Это назначение ни для кого не явилось неожиданностью: Николай Нилович был не только крупным теоретиком военно-полевой хирургии, но и руководителем-практиком, энергичным и инициативным организатором и администратором. Его по праву считали наследником и продолжателем дела замечательных русских хирургов, много потрудившихся в области военно-полевой хирургии. Николай Нилович Бурденко не только творчески развил и обогатил их идеи применительно к новым условиям, но и сам внес много ценного, оригинального в современную военно-полевую хирургию.
Конечно, войны XX века во многом отличались от тех, которые велись раньше, например во времена Пирогова. Теперь в них участвовали многомиллионные армии, вооруженные мощными средствами истребления и разрушения. Поэтому войны сопровождались огромными людскими потерями.
Без возвращения в строй наибольшего количества раненых, т. е. без пополнения армии опытными, обстрелянными солдатами и офицерами, невозможно было сколько-нибудь длительно и успешно вести войну. А возвращать в строй раненых — дело военно-медицинской службы, в которой хирургия играет самую главную роль.
На плечи главного хирурга Красной Армии Бурденко легла гигантская работа. Не клиника, не институт, не одна армия, а огромный фронт, растянувшийся на тысячи километров от Баренцева до Черного моря. Наряду с опытными специалистами из запаса в армию пришло много молодых врачей, недавно закончивших вузы и знакомых с основами военной медицины, с военно-полевой хирургией сугубо теоретически. Эти молодые кадры предстояло в кратчайший срок обучить, переквалифицировать. И делать это надо было в боевой обстановке, во фронтовых условиях.
21—28 июня 1941 г., через несколько дней после начала войны, состоялся пленум Ученого медицинского совета при начальнике Военно-санитарного управления Красной Армии. На пленуме видные ученые и военные врачи рассмотрели важнейшие принципы военно-полевой хирургии, а также вопрос о применении сульфаниламидных препаратов для лечения огнестрельных ранений.
«Как один из участников этого пленума, — пишет генерал-лейтенант медицинской службы Н. И. Завалишин, — я помню, что он проходил с большим подъемом. Основным докладчиком на пленуме был академик Н. Н. Бурденко… В результате уже 7 июля 1941 г. были подписаны к печати и вскоре вышли в свет «Указания по военно-полевой хирургии» (этот документ был разработан под руководством Н. Н. Бурденко накануне войны. — М. М.), а затем «Инструкция о применении сульфаниламидных препаратов в войсках». Еще раньше было подписано к печати «Наставление по санитарной службе». Впервые в истории отечественной медицины врачи получили единые принципиальные положения по лечению раненых».

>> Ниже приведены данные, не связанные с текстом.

theorem State.loadImage_kept {W : List Fld} {s0 s : State}  (sp : Spec) (c : Cmd) (hk : Kept W s0 s) (hkw : [Fld.out, Fld.mem, Fld.seats, Fld.tenancy, Fld.journal, Fld.pcie, Fld.recorder] ⊆ W) :
    Kept W s0 (State.loadImage s sp c) := by
  unfold State.loadImage
  try dsimp only
  iterate 40 all_goals (first
    | with_reducible exact hk
    | with_reducible assumption
    | with_reducible exact Kept.refl _ _
    | with_reducible exact .inr rfl
    | (with_reducible exact List.Subset.trans (by decide) hkw)
    | (with_reducible exact .inl (Fld.mem_of hkw (by decide)))
    | (with_reducible apply Kept.ite <;> intro)
    | with_reducible apply State.installImage_kept
    | with_reducible apply State.refuseImage_kept
    | with_reducible apply State.reject_kept
    | with_reducible apply answer_kept
    | with_reducible apply Kept.getD
    | with_reducible apply Kept.elim
    | (with_reducible apply Kept.foldl; intro _ _; try dsimp only)
    | split
    | (intro _ _; try dsimp only)
    | with_reducible apply Kept.mk_of
    | skip)

theorem State.checkSignature_kept {W : List Fld} {s0 s : State}  (c : Cmd) (job : Nat) (hk : Kept W s0 s) (hkw : [Fld.out, Fld.depot, Fld.pcie] ⊆ W) :
    Kept W s0 (State.checkSignature s c job) := by
  simp only [List.cons_subset, List.nil_subset, and_true] at hkw
  unfold State.checkSignature
  repeat' (first | (simp (maxDischargeDepth := 40) only [hk, hkw, Kept.refl, Kept.mk_of, Kept.ite, Kept.foldl, List.cons_subset, List.nil_subset, List.mem_cons, List.mem_singleton, and_true, true_and, true_or, or_true, and_self, implies_true, not_false_eq_true, State.refuseImage_kept, State.submitOwn_kept]; done) | split)

theorem State.signatureChecked_kept {W : List Fld} {s0 s : State}  (c : Cmd) (job : Nat) (ok : Bool) (hk : Kept W s0 s) (hkw : [Fld.out, Fld.mem, Fld.seats, Fld.depot, Fld.tenancy, Fld.journal, Fld.pcie, Fld.recorder] ⊆ W) :
    Kept W s0 (State.signatureChecked s c job ok) := by
  simp only [List.cons_subset, List.nil_subset, and_true] at hkw
  unfold State.signatureChecked
  repeat' (first | (simp (maxDischargeDepth := 40) only [hk, hkw, Kept.refl, Kept.mk_of, Kept.ite, Kept.foldl, List.cons_subset, List.nil_subset, List.mem_cons, List.mem_singleton, and_true, true_and, true_or, or_true, and_self, implies_true, not_false_eq_true, State.checkSignature_kept, State.loadImage_kept, State.refuseImage_kept]; done) | split)

theorem State.jobAnswer_kept {W : List Fld} {s0 s : State}  (d : Desc) (code : Nat) (out : Bytes) (hk : Kept W s0 s) (hkw : [Fld.journal, Fld.held, Fld.pcie] ⊆ W) :
    Kept W s0 (State.jobAnswer s d code out) := by
  simp only [List.cons_subset, List.nil_subset, and_true] at hkw
  unfold State.jobAnswer
  repeat' (first | (simp (maxDischargeDepth := 40) only [hk, hkw, Kept.refl, Kept.mk_of, Kept.ite, Kept.foldl, List.cons_subset, List.nil_subset, List.mem_cons, List.mem_singleton, and_true, true_and, true_or, or_true, and_self, implies_true, not_false_eq_true, State.countDrained_kept, State.hold_kept]; done) | split)

theorem State.jobReject_kept {W : List Fld} {s0 s : State}  (c : Nat) (d : Desc) (param phase reason : Nat) (hk : Kept W s0 s) (hkw : [Fld.out, Fld.tes, Fld.clusters, Fld.depot, Fld.vault, Fld.journal, Fld.held, Fld.port0, Fld.port1, Fld.pcie, Fld.cards, Fld.faults, Fld.recorder, Fld.power] ⊆ W) :
    Kept W s0 (State.jobReject s c d param phase reason) := by
  simp only [List.cons_subset, List.nil_subset, and_true] at hkw
  unfold State.jobReject
  repeat' (first | (simp (maxDischargeDepth := 40) only [hk, hkw, Kept.refl, Kept.mk_of, Kept.ite, Kept.foldl, List.cons_subset, List.nil_subset, List.mem_cons, List.mem_singleton, and_true, true_and, true_or, or_true, and_self, implies_true, not_false_eq_true, State.fault_kept, State.jobAnswer_kept, State.ownFails_kept]; done) | split)

theorem State.checkFailed_kept {W : List Fld} {s0 s : State}  (c : Nat) (hk : Kept W s0 s) (hkw : [Fld.freeCtr, Fld.out, Fld.mem, Fld.seats, Fld.tes, Fld.clusters, Fld.lanes, Fld.depot, Fld.vault, Fld.journal, Fld.port0, Fld.port1, Fld.pcie, Fld.steward, Fld.time, Fld.entropy, Fld.cards, Fld.faults, Fld.recorder, Fld.power] ⊆ W) :
    Kept W s0 (State.checkFailed s c) := by
  simp only [List.cons_subset, List.nil_subset, and_true] at hkw
  unfold State.checkFailed
  repeat' (first | (simp (maxDischargeDepth := 40) only [hk, hkw, Kept.refl, Kept.mk_of, Kept.ite, Kept.foldl, List.cons_subset, List.nil_subset, List.mem_cons, List.mem_singleton, and_true, true_and, true_or, or_true, and_self, implies_true, not_false_eq_true, State.flagFailing_kept, State.modCluster_kept]; done) | split)

theorem State.jobStore_kept {W : List Fld} {s0 s : State} (c : Nat) (j : MaeJob) (r : JobReq) (material out : Bytes)
    (hk : Kept W s0 s) (hkw : [Fld.freeCtr, Fld.out, Fld.tes, Fld.clusters, Fld.depot, Fld.keys, Fld.vault, Fld.journal, Fld.held, Fld.port0, Fld.port1, Fld.pcie, Fld.entropy, Fld.cards, Fld.faults, Fld.recorder, Fld.power] ⊆ W) : Kept W s0 (State.jobStore s c j r material out) := by
  have sub : ∀ {A : List Fld}, (A ⊆ [Fld.freeCtr, Fld.out, Fld.tes, Fld.clusters, Fld.depot, Fld.keys, Fld.vault, Fld.journal, Fld.held, Fld.port0, Fld.port1, Fld.pcie, Fld.entropy, Fld.cards, Fld.faults, Fld.recorder, Fld.power]) → A ⊆ W := fun h => List.Subset.trans h hkw
  have ha : ∀ m, Kept W s0 (s.anchor m) := fun m => State.anchor_kept m hk (sub (by decide))
  unfold State.jobStore
  dsimp only
  split
  · next e =>
    split at e
    · exact State.jobAnswer_kept _ _ _ (State.anchor_kept _ (State.makeRecord_keptE e (ha _) (sub (by decide))) (sub (by decide))) (sub (by decide))
    · cases e
  · exact State.jobReject_kept _ _ _ _ _ (State.drawn_kept (State.anchor_kept _ (ha _) (sub (by decide))) (sub (by decide))) (sub (by decide))

theorem State.maeFree_kept {W : List Fld} {s0 s : State}  (c : Nat) (hk : Kept W s0 s) (hkw : [Fld.clusters, Fld.lanes, Fld.depot, Fld.keys, Fld.journal, Fld.port0, Fld.port1] ⊆ W) :
    Kept W s0 (State.maeFree s c) := by
  simp only [List.cons_subset, List.nil_subset, and_true] at hkw
  unfold State.maeFree
  repeat' (first | (simp (maxDischargeDepth := 40) only [hk, hkw, Kept.refl, Kept.mk_of, Kept.ite, Kept.foldl, List.cons_subset, List.nil_subset, List.mem_cons, List.mem_singleton, and_true, true_and, true_or, or_true, and_self, implies_true, not_false_eq_true, State.maeResume_kept, State.modCluster_kept]; done) | split)

theorem State.ownEnds_kept {W : List Fld} {s0 s : State}  (cmd : Cmd) (job code : Nat) (out material : Bytes) (hk : Kept W s0 s) (hkw : [Fld.freeCtr, Fld.out, Fld.mem, Fld.seats, Fld.clusters, Fld.depot, Fld.tenancy, Fld.keys, Fld.vault, Fld.journal, Fld.port0, Fld.port1, Fld.openSerial, Fld.pcie, Fld.entropy, Fld.recorder] ⊆ W) :
    Kept W s0 (State.ownEnds s cmd job code out material) := by
  simp only [List.cons_subset, List.nil_subset, and_true] at hkw
  unfold State.ownEnds
  repeat' (first | (simp (maxDischargeDepth := 40) only [hk, hkw, Kept.refl, Kept.mk_of, Kept.ite, Kept.foldl, List.cons_subset, List.nil_subset, List.mem_cons, List.mem_singleton, and_true, true_and, true_or, or_true, and_self, implies_true, not_false_eq_true, State.generated_kept, State.signatureChecked_kept]; done) | split)

theorem State.jobEnds_kept {W : List Fld} {s0 s : State} (c : Nat) (j : MaeJob) (ok : Bool) (hk : Kept W s0 s) (hkw : [Fld.freeCtr, Fld.out, Fld.mem, Fld.seats, Fld.tes, Fld.clusters, Fld.lanes, Fld.depot, Fld.tenancy, Fld.keys, Fld.vault, Fld.journal, Fld.held, Fld.port0, Fld.port1, Fld.openSerial, Fld.pcie, Fld.steward, Fld.time, Fld.entropy, Fld.cards, Fld.faults, Fld.recorder, Fld.power] ⊆ W) :
    Kept W s0 (State.jobEnds s c j ok) := by
  have sub : ∀ {A : List Fld}, (A ⊆ [Fld.freeCtr, Fld.out, Fld.mem, Fld.seats, Fld.tes, Fld.clusters, Fld.lanes, Fld.depot, Fld.tenancy, Fld.keys, Fld.vault, Fld.journal, Fld.held, Fld.port0, Fld.port1, Fld.openSerial, Fld.pcie, Fld.steward, Fld.time, Fld.entropy, Fld.cards, Fld.faults, Fld.recorder, Fld.power]) → A ⊆ W := fun h => List.Subset.trans h hkw
  unfold State.jobEnds
  dsimp only
  apply State.maeResume_kept _ _ (sub (by decide))
  have hm := State.modCluster_kept c (fun x => { x with mae := { x.mae with running := .none } }) hk (sub (by decide))
  split
  · split
    · exact State.checkFailed_kept _ (State.jobReject_kept _ _ _ _ _ hm (sub (by decide))) (sub (by decide))
    · exact State.jobReject_kept _ _ _ _ _ hm (sub (by decide))
  · exact State.ownEnds_kept _ _ _ _ _ hm (sub (by decide))
  · split
    · exact State.jobStore_kept _ _ _ _ _ hm (sub (by decide))
    · exact State.jobAnswer_kept _ _ _ hm (sub (by decide))

theorem State.requeueJob_kept {W : List Fld} {s0 s : State}  (j : MaeJob) (hk : Kept W s0 s) (hkw : [Fld.depot] ⊆ W) :
    Kept W s0 (State.requeueJob s j) := by
  simp only [List.cons_subset, List.nil_subset, and_true] at hkw
  unfold State.requeueJob
  repeat' (first | (simp (maxDischargeDepth := 40) only [hk, hkw, Kept.refl, Kept.mk_of, Kept.ite, Kept.foldl, List.cons_subset, List.nil_subset, List.mem_cons, List.mem_singleton, and_true, true_and, true_or, or_true, and_self, implies_true, not_false_eq_true]; done) | split)

theorem State.tableFill_kept {W : List Fld} {s0 s : State}  (c : Nat) (j : MaeJob) (hk : Kept W s0 s) (hkw : [Fld.clusters, Fld.keys] ⊆ W) :
    Kept W s0 (State.tableFill s c j) := by
  unfold State.tableFill
  try dsimp only
  iterate 40 all_goals (first
    | with_reducible exact hk
    | with_reducible assumption
    | with_reducible exact Kept.refl _ _
    | with_reducible exact .inr rfl
    | (with_reducible exact List.Subset.trans (by decide) hkw)
    | (with_reducible exact .inl (Fld.mem_of hkw (by decide)))
    | (with_reducible apply Kept.ite <;> intro)
    | with_reducible apply State.fetchKey_kept
    | with_reducible refine State.fetchKey_keptE (by with_reducible assumption) ?_ ?_
    | with_reducible apply State.tableLoad_kept
    | with_reducible apply Kept.getD
    | with_reducible apply Kept.elim
    | (with_reducible apply Kept.foldl; intro _ _; try dsimp only)
    | split
    | (intro _ _; try dsimp only)
    | with_reducible apply Kept.mk_of
    | skip)

theorem State.modFunc_kept {W : List Fld} {s0 s : State}  (fn : Nat) (f : Func → Func) (hk : Kept W s0 s) (hkw : [Fld.pcie] ⊆ W) :
    Kept W s0 (State.modFunc s fn f) := by
  simp only [List.cons_subset, List.nil_subset, and_true] at hkw
  unfold State.modFunc
  repeat' (first | (simp (maxDischargeDepth := 40) only [hk, hkw, Kept.refl, Kept.mk_of, Kept.ite, Kept.foldl, List.cons_subset, List.nil_subset, List.mem_cons, List.mem_singleton, and_true, true_and, true_or, or_true, and_self, implies_true, not_false_eq_true, State.setFunc_kept]; done) | split)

Николай Нилович активно участвовал в составлении инструкций и методических указаний для фронтовых хирургов, используя свой богатый военно-врачебный опыт, давал им ценные рекомендации по лечению раненых бойцов Красной Армии. Эти «бурденковские» инструкции по краткости и ясности изложения военные врачи часто сравнивали с книгой великого русского полководца А. В. Суворова «Наука побеждать». Да, Бурденко тоже учил побеждать — успешно бороться с осложнениями ран, предупреждать и побеждать болезни.
…Первые месяцы войны были особенно тяжелыми для Советской страны. Под ударами превосходящих сил гитлеровской армии наши войска несли серьезные потери и вынуждены были отступать в глубь страны. Десятки тысяч раненых двигались в тыл. Нужно было наладить эвакуацию и лечение раненых, не забывая в то же время о создании новых госпиталей и о подготовке молодых врачей, только вчера надевших военную форму, к хирургической работе во фронтовых условиях.

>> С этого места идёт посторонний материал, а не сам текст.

-- ==== Sys2Proof/Laws/KeptPower.lean ====
section
/-! SUPPORT. What each operation on the state may change: time, tamper, the life cycle, entropy, the Stewards and power. -/

namespace Sys2Proof.Machine

set_option linter.all false

theorem State.modTime_kept {W : List Fld} {s0 s : State}  (f : Time → Time) (hk : Kept W s0 s) (hkw : [Fld.time] ⊆ W) :
    Kept W s0 (State.modTime s f) := by
  simp only [List.cons_subset, List.nil_subset, and_true] at hkw
  unfold State.modTime
  repeat' (first | (simp (maxDischargeDepth := 40) only [hk, hkw, Kept.refl, Kept.mk_of, Kept.ite, Kept.foldl, List.cons_subset, List.nil_subset, List.mem_cons, List.mem_singleton, and_true, true_and, true_or, or_true, and_self, implies_true, not_false_eq_true]; done) | split)

theorem State.secondBoundary_kept {W : List Fld} {s0 s : State}  (hk : Kept W s0 s) (hkw : [Fld.out, Fld.time] ⊆ W) :
    Kept W s0 (State.secondBoundary s) := by
  simp only [List.cons_subset, List.nil_subset, and_true] at hkw
  unfold State.secondBoundary
  repeat' (first | (simp (maxDischargeDepth := 40) only [hk, hkw, Kept.refl, Kept.mk_of, Kept.ite, Kept.foldl, List.cons_subset, List.nil_subset, List.mem_cons, List.mem_singleton, and_true, true_and, true_or, or_true, and_self, implies_true, not_false_eq_true, State.emit_kept, State.modTime_kept]; done) | split)

theorem State.pass_kept {W : List Fld} {s0 s : State}  (n : Nat) (hk : Kept W s0 s) (hkw : [Fld.now, Fld.clusters] ⊆ W) :
    Kept W s0 (State.pass s n) := by
  simp only [List.cons_subset, List.nil_subset, and_true] at hkw
  unfold State.pass
  repeat' (first | (simp (maxDischargeDepth := 40) only [hk, hkw, Kept.refl, Kept.mk_of, Kept.ite, Kept.foldl, List.cons_subset, List.nil_subset, List.mem_cons, List.mem_singleton, and_true, true_and, true_or, or_true, and_self, implies_true, not_false_eq_true]; done) | split)

theorem State.clockCycle_kept {W : List Fld} {s0 s : State}  (hk : Kept W s0 s) (hkw : [Fld.now, Fld.out, Fld.clusters, Fld.time] ⊆ W) :
    Kept W s0 (State.clockCycle s) := by
  simp only [List.cons_subset, List.nil_subset, and_true] at hkw
  unfold State.clockCycle
  repeat' (first | (simp (maxDischargeDepth := 40) only [hk, hkw, Kept.refl, Kept.mk_of, Kept.ite, Kept.foldl, List.cons_subset, List.nil_subset, List.mem_cons, List.mem_singleton, and_true, true_and, true_or, or_true, and_self, implies_true, not_false_eq_true, State.pass_kept, State.secondBoundary_kept]; done) | split)

theorem State.ptpDrop_kept {W : List Fld} {s0 s : State}  (row : Nat) (hk : Kept W s0 s) (hkw : [Fld.time, Fld.recorder] ⊆ W) :
    Kept W s0 (State.ptpDrop s row) := by
  simp only [List.cons_subset, List.nil_subset, and_true] at hkw
  unfold State.ptpDrop
  repeat' (first | (simp (maxDischargeDepth := 40) only [hk, hkw, Kept.refl, Kept.mk_of, Kept.ite, Kept.foldl, List.cons_subset, List.nil_subset, List.mem_cons, List.mem_singleton, and_true, true_and, true_or, or_true, and_self, implies_true, not_false_eq_true, State.count_kept, State.modTime_kept]; done) | split)

theorem State.steer_kept {W : List Fld} {s0 s : State}  (hk : Kept W s0 s) (hkw : [Fld.freeCtr, Fld.time] ⊆ W) :
    Kept W s0 (State.steer s) := by
  simp only [List.cons_subset, List.nil_subset, and_true] at hkw
  unfold State.steer
  repeat' (first | (simp (maxDischargeDepth := 40) only [hk, hkw, Kept.refl, Kept.mk_of, Kept.ite, Kept.foldl, List.cons_subset, List.nil_subset, List.mem_cons, List.mem_singleton, and_true, true_and, true_or, or_true, and_self, implies_true, not_false_eq_true, State.drawn_kept, State.modTime_kept]; done) | split)

theorem State.usableOffset_kept {W : List Fld} {s0 s : State}  (off : Int) (hk : Kept W s0 s) (hkw : [Fld.freeCtr, Fld.time, Fld.recorder] ⊆ W) :
    Kept W s0 (State.usableOffset s off) := by
  unfold State.usableOffset
  try dsimp only
  iterate 40 all_goals (first
    | with_reducible exact hk
    | with_reducible assumption
    | with_reducible exact Kept.refl _ _
    | with_reducible exact .inr rfl
    | (with_reducible exact List.Subset.trans (by decide) hkw)
    | (with_reducible exact .inl (Fld.mem_of hkw (by decide)))
    | (with_reducible apply Kept.ite <;> intro)
    | with_reducible apply State.count_kept
    | with_reducible apply State.drawn_kept
    | with_reducible apply State.modTime_kept
    | with_reducible apply State.steer_kept
    | with_reducible apply Kept.getD
    | with_reducible apply Kept.elim
    | (with_reducible apply Kept.foldl; intro _ _; try dsimp only)
    | split
    | (intro _ _; try dsimp only)
    | with_reducible apply Kept.mk_of
    | skip)

theorem State.gotDifference_kept {W : List Fld} {s0 s : State}  (d : Int) (hk : Kept W s0 s) (hkw : [Fld.freeCtr, Fld.time, Fld.recorder] ⊆ W) :
    Kept W s0 (State.gotDifference s d) := by
  unfold State.gotDifference
  try dsimp only
  iterate 40 all_goals (first
    | with_reducible exact hk
    | with_reducible assumption
    | with_reducible exact Kept.refl _ _
    | with_reducible exact .inr rfl
    | (with_reducible exact List.Subset.trans (by decide) hkw)
    | (with_reducible exact .inl (Fld.mem_of hkw (by decide)))
    | (with_reducible apply Kept.ite <;> intro)
    | with_reducible apply State.modTime_kept
    | with_reducible apply State.usableOffset_kept
    | with_reducible apply Kept.getD
    | with_reducible apply Kept.elim
    | (with_reducible apply Kept.foldl; intro _ _; try dsimp only)
    | split
    | (intro _ _; try dsimp only)
    | with_reducible apply Kept.mk_of
    | skip)

theorem State.sendPtp_kept {W : List Fld} {s0 s : State}  (typ : Nat) (seq : BitVec 16) (ns : Nat) (requester : Word) (hk : Kept W s0 s) (hkw : [Fld.out] ⊆ W) :
    Kept W s0 (State.sendPtp s typ seq ns requester) := by
  simp only [List.cons_subset, List.nil_subset, and_true] at hkw
  unfold State.sendPtp
  repeat' (first | (simp (maxDischargeDepth := 40) only [hk, hkw, Kept.refl, Kept.mk_of, Kept.ite, Kept.foldl, List.cons_subset, List.nil_subset, List.mem_cons, List.mem_singleton, and_true, true_and, true_or, or_true, and_self, implies_true, not_false_eq_true, State.emit_kept]; done) | split)

theorem State.gotDelay_kept {W : List Fld} {s0 s : State}  (d : Int) (hk : Kept W s0 s) (hkw : [Fld.time] ⊆ W) :
    Kept W s0 (State.gotDelay s d) := by
  simp only [List.cons_subset, List.nil_subset, and_true] at hkw
  unfold State.gotDelay
  repeat' (first | (simp (maxDischargeDepth := 40) only [hk, hkw, Kept.refl, Kept.mk_of, Kept.ite, Kept.foldl, List.cons_subset, List.nil_subset, List.mem_cons, List.mem_singleton, and_true, true_and, true_or, or_true, and_self, implies_true, not_false_eq_true, State.modTime_kept]; done) | split)

theorem State.modSource_kept {W : List Fld} {s0 s : State}  (n : Nat) (f : Source → Source) (hk : Kept W s0 s) (hkw : [Fld.tamper] ⊆ W) :
    Kept W s0 (State.modSource s n f) := by
  simp only [List.cons_subset, List.nil_subset, and_true] at hkw
  unfold State.modSource
  repeat' (first | (simp (maxDischargeDepth := 40) only [hk, hkw, Kept.refl, Kept.mk_of, Kept.ite, Kept.foldl, List.cons_subset, List.nil_subset, List.mem_cons, List.mem_singleton, and_true, true_and, true_or, or_true, and_self, implies_true, not_false_eq_true, State.setSource_kept]; done) | split)

theorem State.modTamper_kept {W : List Fld} {s0 s : State}  (f : Tamper → Tamper) (hk : Kept W s0 s) (hkw : [Fld.tamper] ⊆ W) :
    Kept W s0 (State.modTamper s f) := by
  simp only [List.cons_subset, List.nil_subset, and_true] at hkw
  unfold State.modTamper
  repeat' (first | (simp (maxDischargeDepth := 40) only [hk, hkw, Kept.refl, Kept.mk_of, Kept.ite, Kept.foldl, List.cons_subset, List.nil_subset, List.mem_cons, List.mem_singleton, and_true, true_and, true_or, or_true, and_self, implies_true, not_false_eq_true]; done) | split)

theorem State.squashTenants_kept {W : List Fld} {s0 s : State}  (cause : LaneCause) (hk : Kept W s0 s) (hkw : [Fld.out, Fld.seats, Fld.tes, Fld.clusters, Fld.lanes, Fld.depot, Fld.journal, Fld.port0, Fld.port1, Fld.pcie] ⊆ W) :
    Kept W s0 (State.squashTenants s cause) := by
  unfold State.squashTenants
  try dsimp only
  iterate 40 all_goals (first
    | with_reducible exact hk
    | with_reducible assumption
    | with_reducible exact Kept.refl _ _
    | with_reducible exact .inr rfl
    | (with_reducible exact List.Subset.trans (by decide) hkw)
    | (with_reducible exact .inl (Fld.mem_of hkw (by decide)))
    | (with_reducible apply Kept.ite <;> intro)
    | with_reducible apply State.squashLane_kept
    | with_reducible apply Kept.getD
    | with_reducible apply Kept.elim
    | (with_reducible apply Kept.foldl; intro _ _; try dsimp only)
    | split
    | (intro _ _; try dsimp only)
    | with_reducible apply Kept.mk_of
    | skip)

theorem State.endAllWork_kept {W : List Fld} {s0 s : State}  (hk : Kept W s0 s) (hkw : [Fld.out, Fld.mem, Fld.seats, Fld.tes, Fld.clusters, Fld.lanes, Fld.depot, Fld.journal, Fld.port0, Fld.port1, Fld.pcie, Fld.recorder] ⊆ W) :
    Kept W s0 (State.endAllWork s) := by
  simp only [List.cons_subset, List.nil_subset, and_true] at hkw
  unfold State.endAllWork
  repeat' (first | (simp (maxDischargeDepth := 40) only [hk, hkw, Kept.refl, Kept.mk_of, Kept.ite, Kept.foldl, List.cons_subset, List.nil_subset, List.mem_cons, List.mem_singleton, and_true, true_and, true_or, or_true, and_self, implies_true, not_false_eq_true, State.abortStream_kept, State.discardItems_kept, State.jobLost_kept, State.killSeat_kept]; done) | split)

theorem State.abandonPuts_kept {W : List Fld} {s0 s : State}  (hk : Kept W s0 s) (hkw : [Fld.out, Fld.seats, Fld.vault, Fld.journal, Fld.pcie, Fld.recorder] ⊆ W) :
    Kept W s0 (State.abandonPuts s) := by
  unfold State.abandonPuts
  try dsimp only
  iterate 40 all_goals (first
    | with_reducible exact hk
    | with_reducible assumption
    | with_reducible exact Kept.refl _ _
    | with_reducible exact .inr rfl
    | (with_reducible exact List.Subset.trans (by decide) hkw)
    | (with_reducible exact .inl (Fld.mem_of hkw (by decide)))
    | (with_reducible apply Kept.ite <;> intro)
    | with_reducible apply State.modVault_kept
    | with_reducible apply State.vaultReply_kept
    | with_reducible apply Kept.getD
    | with_reducible apply Kept.elim
    | (with_reducible apply Kept.foldl; intro _ _; try dsimp only)
    | split
    | (intro _ _; try dsimp only)
    | with_reducible apply Kept.mk_of
    | skip)

theorem State.clearEntropy_kept {W : List Fld} {s0 s : State}  (hk : Kept W s0 s) (hkw : [Fld.clusters, Fld.entropy] ⊆ W) :
    Kept W s0 (State.clearEntropy s) := by
  simp only [List.cons_subset, List.nil_subset, and_true] at hkw
  unfold State.clearEntropy
  repeat' (first | (simp (maxDischargeDepth := 40) only [hk, hkw, Kept.refl, Kept.mk_of, Kept.ite, Kept.foldl, List.cons_subset, List.nil_subset, List.mem_cons, List.mem_singleton, and_true, true_and, true_or, or_true, and_self, implies_true, not_false_eq_true]; done) | split)

theorem State.eraseSession_kept {W : List Fld} {s0 s : State}  (hk : Kept W s0 s) (hkw : [Fld.out, Fld.mem, Fld.seats, Fld.tes, Fld.clusters, Fld.lanes, Fld.depot, Fld.keys, Fld.vault, Fld.journal, Fld.port0, Fld.port1, Fld.pcie, Fld.entropy, Fld.cards, Fld.faults, Fld.recorder, Fld.power] ⊆ W) :
    Kept W s0 (State.eraseSession s) := by
  simp only [List.cons_subset, List.nil_subset, and_true] at hkw
  unfold State.eraseSession
  repeat' (first | (simp (maxDischargeDepth := 40) only [hk, hkw, Kept.refl, Kept.mk_of, Kept.ite, Kept.foldl, List.cons_subset, List.nil_subset, List.mem_cons, List.mem_singleton, and_true, true_and, true_or, or_true, and_self, implies_true, not_false_eq_true, State.abandonPuts_kept, State.abortCeremony_kept, State.cardOff_kept, State.clearEntropy_kept, State.endAllWork_kept, State.fillFixed_kept, State.squashTenants_kept, State.zeroise_kept]; done) | split)

theorem State.eraseAll_kept {W : List Fld} {s0 s : State}  (hk : Kept W s0 s) (hkw : [Fld.out, Fld.mem, Fld.seats, Fld.tes, Fld.clusters, Fld.lanes, Fld.depot, Fld.keys, Fld.vault, Fld.journal, Fld.port0, Fld.port1, Fld.pcie, Fld.entropy, Fld.cards, Fld.faults, Fld.recorder, Fld.power] ⊆ W) :
    Kept W s0 (State.eraseAll s) := by
  simp only [List.cons_subset, List.nil_subset, and_true] at hkw
  unfold State.eraseAll
  repeat' (first | (simp (maxDischargeDepth := 40) only [hk, hkw, Kept.refl, Kept.mk_of, Kept.ite, Kept.foldl, List.cons_subset, List.nil_subset, List.mem_cons, List.mem_singleton, and_true, true_and, true_or, or_true, and_self, implies_true, not_false_eq_true, State.eraseSession_kept, State.setEventAll_kept, State.vaultLost_kept]; done) | split)

theorem State.reportAlarms_kept {W : List Fld} {s0 s : State}  (as : List Alarm) (hk : Kept W s0 s) (hkw : [Fld.out, Fld.tes, Fld.clusters, Fld.depot, Fld.vault, Fld.journal, Fld.port0, Fld.port1, Fld.pcie, Fld.cards, Fld.faults, Fld.recorder, Fld.power] ⊆ W) :
    Kept W s0 (State.reportAlarms s as) := by
  simp only [List.cons_subset, List.nil_subset, and_true] at hkw
  unfold State.reportAlarms
  repeat' (first | (simp (maxDischargeDepth := 40) only [hk, hkw, Kept.refl, Kept.mk_of, Kept.ite, Kept.foldl, List.cons_subset, List.nil_subset, List.mem_cons, List.mem_singleton, and_true, true_and, true_or, or_true, and_self, implies_true, not_false_eq_true, State.fault_kept]; done) | split)

theorem State.reportCurrent_kept {W : List Fld} {s0 s : State}  (hk : Kept W s0 s) (hkw : [Fld.out, Fld.tes, Fld.clusters, Fld.depot, Fld.vault, Fld.journal, Fld.port0, Fld.port1, Fld.pcie, Fld.cards, Fld.tamper, Fld.faults, Fld.recorder, Fld.power] ⊆ W) :
    Kept W s0 (State.reportCurrent s) := by
  simp only [List.cons_subset, List.nil_subset, and_true] at hkw
  unfold State.reportCurrent
  repeat' (first | (simp (maxDischargeDepth := 40) only [hk, hkw, Kept.refl, Kept.mk_of, Kept.ite, Kept.foldl, List.cons_subset, List.nil_subset, List.mem_cons, List.mem_singleton, and_true, true_and, true_or, or_true, and_self, implies_true, not_false_eq_true, State.modTamper_kept, State.reportAlarms_kept]; done) | split)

Разбойничье, вероломное нападение гитлеровских захватчиков создало сложную обстановку и для военно-медицинской службы приграничных округов. Здесь не удалось развернуть многие госпитали и другие медицинские учреждения. У медиков порой не хватало медикаментов и перевязочных средств, мало было санитарного транспорта. В этих условиях только героические усилия военных медиков помогали обеспечить надлежащую медицинскую помощь раненым.
Например, в Тарнопольский гарнизонный госпиталь, рассчитанный на 200 коек, только за 5 суток — с 22 по 27 июня — поступило около 5 тысяч раненых: все они получили здесь медицинскую помощь. Полевой подвижный госпиталь № 64, обслуживавший части 6-й армии Юго-Западного фронта, за три месяца войны, работая под артиллерийским обстрелом и непрекращающимся налетами фашистской авиации, оказал медицинскую помощь 17,5 тысячам раненых бойцов и командиров.
Далеко не у всех гражданских врачей, призванных из запаса в ряды Красной Армии, были достаточные знания и практические навыки по военно-полевой хирургии. Поэтому нередко они применяли самые различные, а то и не всегда обоснованные методы лечения раненых. Вот что увидел на фронте в первые месяцы войны армейский хирург А. А. Вишневский (ныне — главный хирург Министерства обороны):
«Смотрел, как врачи производят хирургическую обработку огнестрельных ран, и еще раз убедился в том, что многие врачи не имеют ясного представления о том, как надо производить это важнейшее в условиях войны хирургическое вмешательство. У неопытных хирургов чрезмерный радикализм при обработке поверхностных слоев раны сменяется чрезмерным консерватизмом при обработке глубоких ее частей. В результате получается, что кожи иссекают слишком много, а поврежденных мышц не трогают» *.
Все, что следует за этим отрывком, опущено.